We might also pipe the content of a file into packems.

# pack data with packems
# -i -  => read input from ``stdin``
$ cat file_list.txt | \
    packems \
    -i -
    -d /scratch/k/k204221/packems \
    -S /arch/bm0146/k204221/archived \
    -o data_a \
    -t 30 -m 50
    --no-archive \
...

owner, group and permissions#

permissions#

The permissions of the original file are transfered to the archived file. The permissions can modified by the owner with this command

slk chmod <PERMISSIONS> /arch/ab1234/test.nc

owner#

The owner of the archived file is the archiving user. If files should be handed over to another user, please contact support@dkrz.de .

group#

The group of the archived file is the default group of the user. Thus, the group is not adapted to the target namespace. The owner of files can change their group with this command

slk group <GROUP> /arch/ab1234/test.nc

Skip and ignore files#

slk archive automatically skips archiving a file when

  • a file with the same name already exist in the destination location,

  • both files are equal in size and

  • both files have the same modification time.

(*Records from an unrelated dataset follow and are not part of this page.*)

-- ==== Sys2Proof/Machine/Numerics.lean ====
section
/-! DEFINITION. Numerics: the formats (R96, R97), rounding on a grid (R98, R99), the generator (R100 to R102), floating-point
arithmetic (R64), and conversions (R67 to R69, R103, R104). -/

namespace Sys2Proof.Machine

/-! ## Numbers -/

/-- The number of bits of a natural number. -/
def bitLen (m : Nat) : Nat := if m = 0 then 0 else Nat.log2 m + 1

/-- An exact value: ±m × 2^e with its sign kept for zero, an infinity, or NaN. -/
inductive Num where
  | nan
  | inf (neg : Bool)
  | fin (neg : Bool) (m : Nat) (e : Int)
  deriving DecidableEq, Repr

/-- Whether a value is a zero. -/
def Num.isZero : Num → Bool
  | .fin _ 0 _ => true
  | _ => false

/-- Whether a value is finite. -/
def Num.isFin : Num → Bool
  | .fin _ _ _ => true
  | _ => false

/-- The value times 2^k. -/
def Num.scale (k : Int) : Num → Num
  | .fin n m e => .fin n m (e + k)
  | x => x

/-- A signed value m × 2^e as a number; an exact zero takes the sign given. -/
def Num.ofInt (zeroNeg : Bool) (v : Int) (e : Int) : Num :=
  if v = 0 then .fin zeroNeg 0 e else .fin (v < 0) v.natAbs e

/-- The signed significand of a finite value brought to exponent `e`, which is not above its own. -/
def alignTo (neg : Bool) (m : Nat) (e' e : Int) : Int :=
  let v : Int := (m : Int) * 2 ^ (e' - e).toNat
  if neg then -v else v

/-! ## Formats (R96) -/

/-- A floating-point format: mantissa bits, exponent bits, bias; whether its exponent of all ones is for infinity and NaN alone
(IEEE), and its largest finite magnitude as a bit pattern. -/
structure FloatFmt where
  mbits : Nat
  ebits : Nat
  bias : Nat
  ieee : Bool
  maxBits : Nat
  deriving DecidableEq, Repr

/-- FP32. -/
def fp32 : FloatFmt := ⟨23, 8, 127, true, 0x7F7FFFFF⟩
/-- BF16. -/
def bf16 : FloatFmt := ⟨7, 8, 127, true, 0x7F7F⟩
/-- FP16. -/
def fp16 : FloatFmt := ⟨10, 5, 15, true, 0x7BFF⟩
/-- FP8 E4M3. -/
def e4m3 : FloatFmt := ⟨3, 4, 7, false, 0x7E⟩
/-- FP8 E5M2. -/
def e5m2 : FloatFmt := ⟨2, 5, 15, true, 0x7B⟩
/-- FP6 E3M2. -/
def e3m2 : FloatFmt := ⟨2, 3, 3, false, 0x1F⟩
/-- FP6 E2M3. -/
def e2m3 : FloatFmt := ⟨3, 2, 1, false, 0x1F⟩
/-- FP4 E2M1. -/
def e2m1 : FloatFmt := ⟨1, 2, 1, false, 0x7⟩

/-- The width of a format. -/
def FloatFmt.width (f : FloatFmt) : Nat := 1 + f.ebits + f.mbits

/-- The exponent of the least subnormal. -/
def FloatFmt.emin (f : FloatFmt) : Int := 1 - (f.bias : Int) - f.mbits

/-- The canonical quiet NaN that the device writes: R64 for the IEEE formats, R69 for FP8; +0 for FP6 and FP4, which have none. -/
def FloatFmt.nanBits (f : FloatFmt) : Nat :=
  if f.mbits = 3 ∧ f.ebits = 4 ∨ f.mbits = 2 ∧ f.ebits = 5 then 0x7F
  else if f.ieee then (2 ^ f.ebits - 1) * 2 ^ f.mbits + 2 ^ (f.mbits - 1)
  else 0
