/-- A flit kept until it is acknowledged (R282). -/
structure SentFlit where
  seq : Nat
  flit : BitVec 2048
  deriving DecidableEq, Repr

/-- A packet sent and not known to be delivered: the packet and the seq of the flit it ends in (R285). -/
structure SentPkt where
  pkt : Pkt
  last : Nat
  deriving DecidableEq, Repr

/-- A fabric port (R277 to R299): its send side (next seq, retry buffer, packets in it, output queue, credits held per channel
and level), its receive side (last seq accepted, nak outstanding, slots of a packet in progress, freed slots not yet
returned), the replays in a row, the times of its last retrains, and what its HELLOs have said. -/
structure Port where
  nextSeq : Nat
  retry : List SentFlit
  sent : List SentPkt
  outQ : List Pkt
  credits : NMap Nat
  lastSeq : Nat
  anySeq : Bool
  nak : Bool
  partSlots : List (BitVec 128)
  owed : List (Nat × Nat × Nat)
  replays : Nat
  retrainAt : List Nat
  helloCount : Nat
  heard : Bool
  peerSerial : W64
  peerPort : Nat
  knownPeer : Bool
  firstPeer : W64
  firstPort : Nat
  peerRoot : W64
  peerDist : Nat
  peerRootValid : Bool
  takeover : Option Nat
  turn : Nat
  /-- Levels and shares as exchanged at the port's last training (R289). -/
  lvl : Nat
  shr : W64
  /-- Flits received since the lanes trained, which places a flit among the codewords of the FEC (R278). -/
  rxFlits : Nat
  deriving DecidableEq, Repr

/-- A fabric port after a reset of its domain. DESIGN CHOICE: log entry 7. -/
def Port.reset : Port :=
  { nextSeq := 0, retry := [], sent := [], outQ := [], credits := [], lastSeq := 4095, anySeq := false, nak := false,
    partSlots := [], owed := [], replays := 0, retrainAt := [], helloCount := 0, heard := false, peerSerial := 0, peerPort := 0,
    knownPeer := false, firstPeer := 0, firstPort := 0, peerRoot := 0, peerDist := 0, peerRootValid := false,
    takeover := none, turn := 0, lvl := 0, shr := 0, rxFlits := 0 }

/-- One link that a REGISTER reports (R300): port, neighbour serial and neighbour port. -/
structure LinkRep where
  port : Nat
  serial : W64
  peerPort : Nat
  deriving DecidableEq, Repr

/-- A device as the root knows it from its REGISTER (R300), with the ID assigned to it (R301). -/
structure RegRep where
  serial : W64
  eligible : Bool
  slot : Nat
  heldId : Option Nat
  links : List LinkRep
  id : Option Nat
  ready : Bool
  deriving DecidableEq, Repr

/-- The content of a management packet (R285, R300, R303); the manual states no layout of it. A source route names the ports that
the packet still has to leave by. -/
inductive MgmtMsg where
  | register (rep : RegRep)
  | assign (route : List Nat) (id epoch : Nat)
  | route (route : List Nat) (part : Nat) (entries : List (W64 × W64))
  | ready (serial : W64)
  | takeoverReq (port : Nat)
  | takeoverAck (port seq : Nat)
  | reassign
  deriving DecidableEq, Repr

/-- A complete register access of R6 that a unit of the device has made and that is not performed yet: its owner, requester, local
offset, size, and the value of a write. -/
structure RegReq where
  owner : Owner
  who : Who
  addr : Nat
  size : Nat
  data : Option W64
  deriving DecidableEq, Repr

/-- The fabric unit beside its registers: ports; packets received for this device and not yet performed, oldest first, with
the port they came by; open requests and the next tag; register accesses of the device's units that wait to be performed, oldest
first (log entry 27); mirror writes that wait for an earlier one of their peg, with the peg, the address and the value, oldest first
(R224); lines that reads have returned and lines whose reads have failed, which their
owners have not used; flits put on the wire, latest first; management packets sent, latest first, with their ports; and the discovery state of
R299 to R303: candidate, distance, parent port, whether this device is the root, the devices it knows, the table parts and the
ID received, and whether a REGISTER has changed the links. -/
structure Fabric where
  ports : NMap Port
  inq : List (Nat × Pkt)
  openReqs : List OpenReq
  nextTag : Nat
  regReqs : List RegReq
  mirrors : List (Nat × Nat × W64)
  fetched : List (Owner × Nat × Line)
  failed : List (Owner × Nat)
  wire : List (Nat × BitVec 2048)
  candidate : Option W64
  distance : Nat
  parent : Option Nat
  isRoot : Bool
  registered : List RegRep
  parts : List (Nat × List (W64 × W64))
  pendingId : Option (Nat × Nat)
  mgmtOut : List (Nat × MgmtMsg)
  changed : Bool
  deriving DecidableEq, Repr

/-- The fabric unit after a reset of its domain. DESIGN CHOICE: log entry 7. -/
def Fabric.reset : Fabric :=
  { ports := [], inq := [], openReqs := [], nextTag := 0, regReqs := [], mirrors := [], fetched := [], failed := [], wire := [], candidate := none, distance := 0,
    parent := none, isRoot := false, registered := [], parts := [], pendingId := none, mgmtOut := [], changed := false }

/-! ## Reduction (R140 to R167) -/

/-- An entry of a segment table (R144). -/
structure Segment where
  first : Nat
  count : Nat
  offset : Nat
  fmt : Nat
  deriving DecidableEq, Repr

/-- A layer record (R144). -/
structure LayerRec where
  layer : Nat
  tensor : Nat
  deriving DecidableEq, Repr

/-- The four totals of a layer: elements, zeros, saturations, nonfinite (R159, R160). -/
structure Totals where
  elements : Nat
  zeros : Nat
  saturations : Nat
  nonfinite : Nat
  deriving DecidableEq, Repr

/-- The payload of a trailer or total packet (R159). -/
structure Trailer where
  nonfinite : Nat
  flushed : Nat
  recs : List (LayerRec × Totals)
  deriving DecidableEq, Repr

/-- A job's binding: what a passing commit read from its job block (R140, R141). Tile lists ascend. -/
structure Binding where
  p : Nat
  rank : Nat
  window : Nat
  openMax : Nat
  sampleShift : Nat
  epoch : Nat
  timeout : Nat
  earlyBase : Nat
  earlySize : Nat
  sumBase : Nat
  sumSize : Nat
  redTiles : List Nat
  healthTiles : List Nat
  members : List Nat
  deriving DecidableEq, Repr

/-- What rank 0 keeps of a SCALE packet (R150): rank, exponent word, whether n, step and bucket_index equal its own, force flag. -/
structure ScaleWord where
  rank : Nat
  e : Int
  same : Bool
  force : Bool
  deriving DecidableEq, Repr

/-- A REDUCE operation as its start read it (R143, R144). -/
structure ReduceOp where
  n : Nat
  buffer : Nat
  segments : List Segment
  layers : List LayerRec
  step : Nat
  index : Nat
  result : Nat
  mode : Nat
  force : Bool
  summary : Nat
  deriving DecidableEq, Repr

/-- A reduction packet in the operand buffers of a reduction port (R157): the fabric port that it came by, and whether a buffered word has
become uncorrectable (R158). DESIGN CHOICE: log entry 113. -/
structure HeldRed where
  port : Nat
  pkt : Pkt
  ue : Bool
  deriving DecidableEq, Repr

/-- An open bucket (R146 to R162). -/
structure Bucket where
  seq : Nat
  ring : Nat
  idx : W32
  cookie : W64
  op : ReduceOp
  /-- Health totals read at Open, one per layer record (R160). -/
  health : List Totals
  /-- The scan has ended (R149): the exponent word and the non-finite count. -/
  scan : Option (Int × Nat)
  /-- SCALE words that rank 0 has (R150). -/
  scales : List ScaleWord
  /-- E and checked of the scale round (R150). -/
  agreed : Option (Int × Bool)
  /-- Elements flushed by the conversion (R151). -/
  flushed : Nat
  /-- Packets of fragments that a port has not converted yet, by fragment and index, and converted packets that wait for the port of the
  check area of a job of one participant (R151, R156, R157). -/
  toConvert : List (Nat × Nat)
  toCheck : List (Nat × List Int)
  /-- Contribution packets added into the fragment that this device owns, and into the one that it checks (R156, R164). -/
  added : Nat
  checkAdded : Nat
  /-- CHECK packets that wait to be compared, and how many have been compared (R164). -/
  held : List HeldRed
  compared : Nat
  sentCheck : Bool
  sentResult : Bool
  sentCopy : Bool
  sentTotal : Bool
  /-- Trailer packets received, by path, rank and packet index (R159). -/
  trailers : List (Bool × Nat × Nat × Trailer)
  /-- Check copies of total packets, and total packets, by packet index (R160, R164). -/
  copies : List (Nat × Trailer)
  totals : List (Nat × Trailer)
  /-- RESULT packets held (R161). -/
  results : Nat
  /-- It has ended unfinished with this status and completes in its turn (R162, R166). -/
  ended : Option Nat
  /-- It has finished with this status and its hand-off waits to be accepted (R161, R174). -/
  handing : Option Nat
  deriving DecidableEq, Repr
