/-- The units of domain D`d` run: it is up, and no freeze stops its clocks (R369, R404). DEDUCED: log entry 100. -/
def State.runs (s : State) (d : Nat) : Bool := !s.frozen && s.up d

/-- The domain of an agent (R367). DEDUCED: log entry 100. -/
def Agent.domain : Agent → Nat
  | .basecamp => 0
  | .engine _ => 4
  | .core _ => 5
  | .tile _ => 6
  | .fabric _ => 7
  | .host | .rootPort _ => 8

/-- The domain of a message's receiver (R367). -/
def Msg.domain : Msg → Nat
  | .snp .. | .cmp .. | .wbAck .. | .deny .. | .fwdData .. => 5
  | .data a _ _ => max 4 (Agent.domain a)
  | _ => 4

/-- The lowest offset at which `n` units are free in an area of a size, beside the parts in use (R131, R184); an empty part
fits anywhere. DESIGN CHOICE: log entry 126. -/
def firstFit (slots : List (Nat × Nat)) (size n : Nat) : Option Nat :=
  let ends := (0 :: slots.map (fun p => p.1 + p.2)).filter (fun o =>
    o + n ≤ size && slots.all (fun p => o + n ≤ p.1 || p.1 + p.2 ≤ o || n == 0))
  match ends with
  | [] => none
  | e :: l => some (l.foldl min e)

/-! ## Time and fault records -/

/-- Station time in ns (R410). DESIGN CHOICE: log entry 122. -/
def State.now (s : State) : W64 := BitVec.ofNat 64 (s.stn / 2 ^ 40)

/-! ## Descriptors that hold a tracker entry (R212) -/

/-- Ring `r`. -/
def State.ring (s : State) (r : Nat) : Ring := kget Ring.reset s.rings r
/-- Store ring `r`. -/
def State.setRing (s : State) (r : Nat) (x : Ring) : State := { s with rings := nset Ring.reset s.rings r x }

/-- The descriptor is the one of an index whose journal entry is not written yet. A ring that is armed again with HEAD moved back may admit
an index whose earlier descriptor still holds its tracker entry, journaled and not signalled (R207, R212). -/
def Desc.isLive (idx : W32) (d : Desc) : Bool := d.idx == idx && d.phase != .journaled
/-- The descriptor is one of an index whose journal entry is written and whose signal is not (R212). -/
def Desc.isJournaled (idx : W32) (d : Desc) : Bool := d.idx == idx && d.phase == .journaled

/-- The descriptor of a ring by its index, as long as its journal entry is not written. -/
def State.desc? (s : State) (r : Nat) (idx : W32) : Option Desc := (s.ring r).descs.find? (Desc.isLive idx)

/-- Change that descriptor. -/
def State.modDesc (s : State) (r : Nat) (idx : W32) (f : Desc → Desc) : State :=
  let x := s.ring r
  s.setRing r { x with descs := modifyFirst (Desc.isLive idx) f x.descs }

/-- A write of an owner has been acknowledged: a descriptor keeps the time (R218). -/
def State.ackDesc (s : State) (o : Owner) : State :=
  match o with
  | .desc r idx => s.modDesc r idx (fun d => { d with ackTime := some s.now })
  | _ => s

/-- The device ID, or zero before assignment (R300, R394). -/
def State.devId (s : State) : Nat := s.rf .fabId Fld.fabIdDeviceId

/-- Whether the device holds an ID (R300). -/
def State.idValid (s : State) : Bool := s.rf .fabId Fld.fabIdValid == 1

/-! The class codes of R396. -/
namespace Cls
abbrev csrAccess := 0x01
abbrev addrDecode := 0x02
abbrev unitReset := 0x03
abbrev tileSram := 0x10
abbrev tileCheck := 0x11
abbrev tileWatchdog := 0x12
abbrev tileIllegal := 0x13
abbrev agenSetup := 0x14
abbrev tileAperture := 0x15
abbrev tileProgBusy := 0x16
abbrev pegFault := 0x17
abbrev pipeTask := 0x18
abbrev ringDesc := 0x20
abbrev ringDoorbell := 0x21
abbrev ringAge := 0x22
abbrev redCheck := 0x28
abbrev redConfig := 0x29
abbrev redTimeout := 0x2A
abbrev stateMap := 0x30
abbrev stateStale := 0x31
abbrev stateDigest := 0x32
abbrev biasHost := 0x38
abbrev memUe := 0x40
abbrev memScrubUe := 0x41
abbrev memRange := 0x42
abbrev memRepair := 0x43
abbrev memRepairExhausted := 0x44
abbrev lpddrTrain := 0x45
abbrev fabLinkDown := 0x50
abbrev fabTopology := 0x51
abbrev fabVersion := 0x52
abbrev fabNoRoot := 0x53
abbrev fabUnlisted := 0x54
abbrev fabMalformed := 0x55
abbrev fabHops := 0x56
abbrev fabNoRoute := 0x57
abbrev fabDenied := 0x58
abbrev fabTimeout := 0x59
abbrev coreResidue := 0x60
abbrev coreUe := 0x61
abbrev coreHang := 0x62
abbrev coreStopped := 0x63
abbrev pcieDecode := 0x68
abbrev pciePoisoned := 0x69
abbrev pcieCplError := 0x6A
abbrev pcieCplTimeout := 0x6B
abbrev pcieLinkLost := 0x6C
abbrev rpAccess := 0x6D
abbrev rpLinkDown := 0x6E
abbrev dplDenied := 0x6F
abbrev fuseProg := 0x70
end Cls

/-! The unit kinds of R394, byte 18. -/
namespace Kind
abbrev device := 0
abbrev tile := 1
abbrev core := 2
abbrev home := 3
abbrev stack := 4
abbrev lpmc := 5
abbrev port := 6
abbrev rings := 7
abbrev pegs := 8
abbrev scheduler := 9
abbrev reduction := 10
abbrev state := 11
abbrev endpoint := 12
abbrev rootPort := 13
abbrev placement := 14
abbrev basecamp := 15
end Kind

/-- A record of a class and severity from a unit, its other fields zero. -/
def mkRec (cls sev kind unitIx : Nat) : FaultRec :=
  { time := 0, cls := cls, sev := sev, corrected := false, unitIx := unitIx, kind := kind, desc := none, addr := 0,
    detail0 := 0, detail1 := 0, forced := false }

/-- The 64 B of a record (R394): its number, and what the collector knows of it. -/
def recBytes (dev : Nat) (r : FaultRec) (seq : Nat) (overflow early phase : Bool) (lost : Nat) : List Byte :=
  let bit (b : Bool) (k : Nat) : Nat := if b then 2 ^ k else 0
  let (ring, idx, cookie) := match r.desc with
    | some d => (d.ring % 2 ^ 13 + 2 ^ 13, d.idx.toNat, d.cookie.toNat)
    | none => (0, 0, 0)
  leBytes 8 r.time.toNat ++ leBytes 4 seq ++ leBytes 2 r.cls ++ leBytes 1 r.sev
    ++ leBytes 1 (bit r.corrected 0 + bit r.forced 1 + bit overflow 2 + bit early 3 + bit phase 7)
    ++ leBytes 2 r.unitIx ++ leBytes 1 r.kind ++ leBytes 1 0 ++ leBytes 2 ring ++ leBytes 2 0 ++ leBytes 4 idx
    ++ leBytes 4 (min lost (2 ^ 32 - 1)) ++ leBytes 8 r.addr.toNat ++ leBytes 8 cookie ++ leBytes 8 r.detail0.toNat
    ++ leBytes 6 r.detail1.toNat ++ leBytes 2 (dev % 4096)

modification time” means the mtime timestamp of the file and not the archival or modification time in StrongLink.

Skipping a file is considered as success/not-failed. With this respect, slk archive works the same as rsync.

If the parameter -x is set, slk archive ignores all hidden files and directories. A file or directory is considered as hidden when its name starts with a dot. E.g. .git, .ipynb_checkpoints and .ssh folders or .gitignore and .config files.

When you run slk archive with -vv, then skipped files are listed but ignored files are not listed.

check if archival command was successful#

There are three ways on how to check

  • look into the textual output of slk archive,

  • capture the exit code $? (0: successful archival)

  • look into the slk log file: ~./slk/slk-cli.log

slk archive may skip the archival of files. Skipping a file is considered as success/not-failed.

check success: evaluate text output#

slk archive prints

  • Non-recursive Archive completed if the archival of all files was successful and

  • Non-recursive Archive failed if the archival of at least one file failed.

Skipped files are not considered as failed.

In the terminal it will look like this:

# archive a new file
$ slk archive a_file.nc /arch/ab0123/c456789
Non-recursive Archive completed

# archive a file which already exists and will be skipped
$ slk archive already_existing_file.nc /arch/ab0123/c456789
Non-recursive Archive completed

# archival will fail because no write permissions in destination location
$ slk archive a_file.nc /arch/no_permissions
Non-recursive Archive failed

You can print the archival status of each file by appending the flag -vv. In this case, you see whether a file was archived successfully (SUCCESS) or was skipped (SKIPPED).

# archive a new file
$ slk archive a_file.nc /arch/ab0123/c456789 -vv
a_file.nc SUCCESSFUL
Non-recursive Archive completed

# archive a file which already exists and will be skipped
$ slk archive already_existing_file.nc /arch/ab0123/c456789 -vv
already_existing_file.nc SKIPPED
Non-recursive Archive completed

# archival will fail because no write permissions in destination location
$ slk archive a_file.nc /arch/no_permissions -vv
a_file.nc FAILED
Non-recursive Archive failed

slk archive prints no file status if the source file does not exist – although -vv is set.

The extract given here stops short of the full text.